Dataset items
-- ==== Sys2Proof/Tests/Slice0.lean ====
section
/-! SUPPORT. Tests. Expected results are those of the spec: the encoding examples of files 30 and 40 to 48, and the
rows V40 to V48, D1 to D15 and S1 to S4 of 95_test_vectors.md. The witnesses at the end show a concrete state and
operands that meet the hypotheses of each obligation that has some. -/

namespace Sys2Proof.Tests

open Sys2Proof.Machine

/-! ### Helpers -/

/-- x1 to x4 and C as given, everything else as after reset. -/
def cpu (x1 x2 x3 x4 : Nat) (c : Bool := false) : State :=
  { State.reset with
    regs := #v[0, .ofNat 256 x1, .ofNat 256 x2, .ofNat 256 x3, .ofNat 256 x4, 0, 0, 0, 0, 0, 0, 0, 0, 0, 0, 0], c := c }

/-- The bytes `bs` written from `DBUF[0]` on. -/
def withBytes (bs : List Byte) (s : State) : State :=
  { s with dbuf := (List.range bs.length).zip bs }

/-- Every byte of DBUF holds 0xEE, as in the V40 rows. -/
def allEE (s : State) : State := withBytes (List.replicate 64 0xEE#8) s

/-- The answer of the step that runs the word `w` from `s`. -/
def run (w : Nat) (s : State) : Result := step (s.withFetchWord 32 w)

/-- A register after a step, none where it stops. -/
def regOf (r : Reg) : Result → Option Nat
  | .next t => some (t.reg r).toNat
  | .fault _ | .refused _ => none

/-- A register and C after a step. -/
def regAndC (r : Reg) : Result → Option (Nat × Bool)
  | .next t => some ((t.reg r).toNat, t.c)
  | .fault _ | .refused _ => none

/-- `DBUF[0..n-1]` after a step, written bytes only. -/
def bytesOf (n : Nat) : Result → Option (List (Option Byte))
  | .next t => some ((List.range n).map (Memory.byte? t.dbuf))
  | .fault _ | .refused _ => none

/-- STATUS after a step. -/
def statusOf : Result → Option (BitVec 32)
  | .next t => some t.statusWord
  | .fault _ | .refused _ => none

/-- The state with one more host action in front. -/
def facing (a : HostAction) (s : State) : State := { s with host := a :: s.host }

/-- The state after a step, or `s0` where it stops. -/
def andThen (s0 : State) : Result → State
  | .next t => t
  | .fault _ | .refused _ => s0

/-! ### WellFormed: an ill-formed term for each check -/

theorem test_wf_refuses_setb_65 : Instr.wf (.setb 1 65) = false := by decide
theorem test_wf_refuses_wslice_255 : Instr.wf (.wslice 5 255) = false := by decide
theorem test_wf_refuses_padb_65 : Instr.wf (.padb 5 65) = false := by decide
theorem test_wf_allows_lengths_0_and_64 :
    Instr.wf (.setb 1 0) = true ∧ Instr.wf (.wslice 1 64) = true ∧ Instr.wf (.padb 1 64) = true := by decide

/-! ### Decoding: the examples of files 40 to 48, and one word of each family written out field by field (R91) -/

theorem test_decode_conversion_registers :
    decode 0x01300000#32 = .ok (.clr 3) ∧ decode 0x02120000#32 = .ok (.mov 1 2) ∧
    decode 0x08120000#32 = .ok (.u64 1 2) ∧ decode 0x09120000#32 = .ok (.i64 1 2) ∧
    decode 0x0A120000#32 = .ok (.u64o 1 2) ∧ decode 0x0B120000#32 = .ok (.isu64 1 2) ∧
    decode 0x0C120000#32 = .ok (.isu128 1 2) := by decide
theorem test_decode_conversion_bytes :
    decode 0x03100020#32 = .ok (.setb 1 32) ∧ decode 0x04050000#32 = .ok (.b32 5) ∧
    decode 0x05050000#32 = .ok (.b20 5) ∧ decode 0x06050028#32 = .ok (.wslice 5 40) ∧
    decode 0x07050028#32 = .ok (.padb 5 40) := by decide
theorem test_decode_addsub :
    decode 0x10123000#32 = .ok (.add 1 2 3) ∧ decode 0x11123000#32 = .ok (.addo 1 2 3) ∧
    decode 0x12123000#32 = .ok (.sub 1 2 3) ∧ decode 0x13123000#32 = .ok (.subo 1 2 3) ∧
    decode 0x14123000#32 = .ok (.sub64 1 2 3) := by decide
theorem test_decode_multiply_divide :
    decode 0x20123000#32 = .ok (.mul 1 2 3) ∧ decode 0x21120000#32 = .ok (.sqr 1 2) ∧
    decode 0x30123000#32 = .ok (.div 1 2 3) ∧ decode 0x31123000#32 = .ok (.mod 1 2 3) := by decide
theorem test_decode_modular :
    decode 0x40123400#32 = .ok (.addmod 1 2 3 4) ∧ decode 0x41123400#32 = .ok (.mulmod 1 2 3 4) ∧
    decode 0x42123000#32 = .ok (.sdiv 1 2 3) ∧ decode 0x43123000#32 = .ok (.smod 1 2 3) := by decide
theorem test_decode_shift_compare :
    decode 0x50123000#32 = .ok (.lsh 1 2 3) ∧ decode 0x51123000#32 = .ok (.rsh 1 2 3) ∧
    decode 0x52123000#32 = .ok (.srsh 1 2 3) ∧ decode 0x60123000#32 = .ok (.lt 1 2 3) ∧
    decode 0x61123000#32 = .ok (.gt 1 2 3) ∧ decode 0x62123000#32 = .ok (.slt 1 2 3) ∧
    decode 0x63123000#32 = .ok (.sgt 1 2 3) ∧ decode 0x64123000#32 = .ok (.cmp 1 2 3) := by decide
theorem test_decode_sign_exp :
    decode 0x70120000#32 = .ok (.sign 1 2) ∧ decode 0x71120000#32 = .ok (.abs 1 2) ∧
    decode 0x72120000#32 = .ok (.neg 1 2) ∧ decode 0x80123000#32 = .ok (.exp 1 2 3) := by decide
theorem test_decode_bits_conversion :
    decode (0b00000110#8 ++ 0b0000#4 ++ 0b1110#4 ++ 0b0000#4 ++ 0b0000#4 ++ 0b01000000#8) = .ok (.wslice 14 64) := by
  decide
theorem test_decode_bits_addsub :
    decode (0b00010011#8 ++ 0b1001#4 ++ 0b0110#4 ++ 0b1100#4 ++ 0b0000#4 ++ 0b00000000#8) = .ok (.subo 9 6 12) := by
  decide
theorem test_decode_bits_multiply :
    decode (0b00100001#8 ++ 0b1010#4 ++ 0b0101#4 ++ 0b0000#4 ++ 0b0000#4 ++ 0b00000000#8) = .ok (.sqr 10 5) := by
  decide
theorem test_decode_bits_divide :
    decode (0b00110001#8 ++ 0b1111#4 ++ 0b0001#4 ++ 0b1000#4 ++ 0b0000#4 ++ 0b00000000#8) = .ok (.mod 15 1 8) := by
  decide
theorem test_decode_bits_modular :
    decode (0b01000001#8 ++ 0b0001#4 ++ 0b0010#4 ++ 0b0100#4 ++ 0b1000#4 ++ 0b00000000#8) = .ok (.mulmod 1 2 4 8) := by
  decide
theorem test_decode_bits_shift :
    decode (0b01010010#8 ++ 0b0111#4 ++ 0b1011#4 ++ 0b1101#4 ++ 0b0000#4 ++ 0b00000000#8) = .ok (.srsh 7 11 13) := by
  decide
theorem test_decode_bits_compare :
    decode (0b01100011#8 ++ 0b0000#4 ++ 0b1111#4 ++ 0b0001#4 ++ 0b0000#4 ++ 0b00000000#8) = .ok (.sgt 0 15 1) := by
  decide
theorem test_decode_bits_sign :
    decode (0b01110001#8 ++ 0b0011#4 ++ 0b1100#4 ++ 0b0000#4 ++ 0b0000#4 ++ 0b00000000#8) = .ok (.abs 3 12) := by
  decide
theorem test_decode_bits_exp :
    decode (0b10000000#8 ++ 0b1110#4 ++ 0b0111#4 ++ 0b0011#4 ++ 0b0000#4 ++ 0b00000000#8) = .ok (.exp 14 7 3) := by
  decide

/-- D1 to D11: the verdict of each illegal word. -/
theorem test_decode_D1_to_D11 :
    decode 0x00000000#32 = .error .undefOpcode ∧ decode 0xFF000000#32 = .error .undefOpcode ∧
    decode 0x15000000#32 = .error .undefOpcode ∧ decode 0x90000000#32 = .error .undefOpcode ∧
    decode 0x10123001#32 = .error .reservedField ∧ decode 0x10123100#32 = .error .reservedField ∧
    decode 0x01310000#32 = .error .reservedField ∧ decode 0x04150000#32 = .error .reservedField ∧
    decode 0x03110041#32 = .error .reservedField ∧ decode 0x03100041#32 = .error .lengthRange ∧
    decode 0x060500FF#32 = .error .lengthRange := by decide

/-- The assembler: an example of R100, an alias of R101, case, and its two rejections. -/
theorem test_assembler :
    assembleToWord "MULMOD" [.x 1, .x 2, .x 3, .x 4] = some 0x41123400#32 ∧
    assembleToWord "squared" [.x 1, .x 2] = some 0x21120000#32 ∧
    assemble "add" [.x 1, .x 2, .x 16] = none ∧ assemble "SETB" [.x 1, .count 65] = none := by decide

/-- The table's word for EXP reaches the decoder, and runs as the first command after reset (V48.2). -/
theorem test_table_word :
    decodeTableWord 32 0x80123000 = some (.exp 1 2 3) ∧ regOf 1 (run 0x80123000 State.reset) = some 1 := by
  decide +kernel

§ **What you need to do**:
In the entries above, find each line that has the word "from". Copy it.

§ **Answer space**:
/-- The bytes `bs` written from `DBUF[0]` on. -/
/-- The answer of the step that runs the word `w` from `s`. -/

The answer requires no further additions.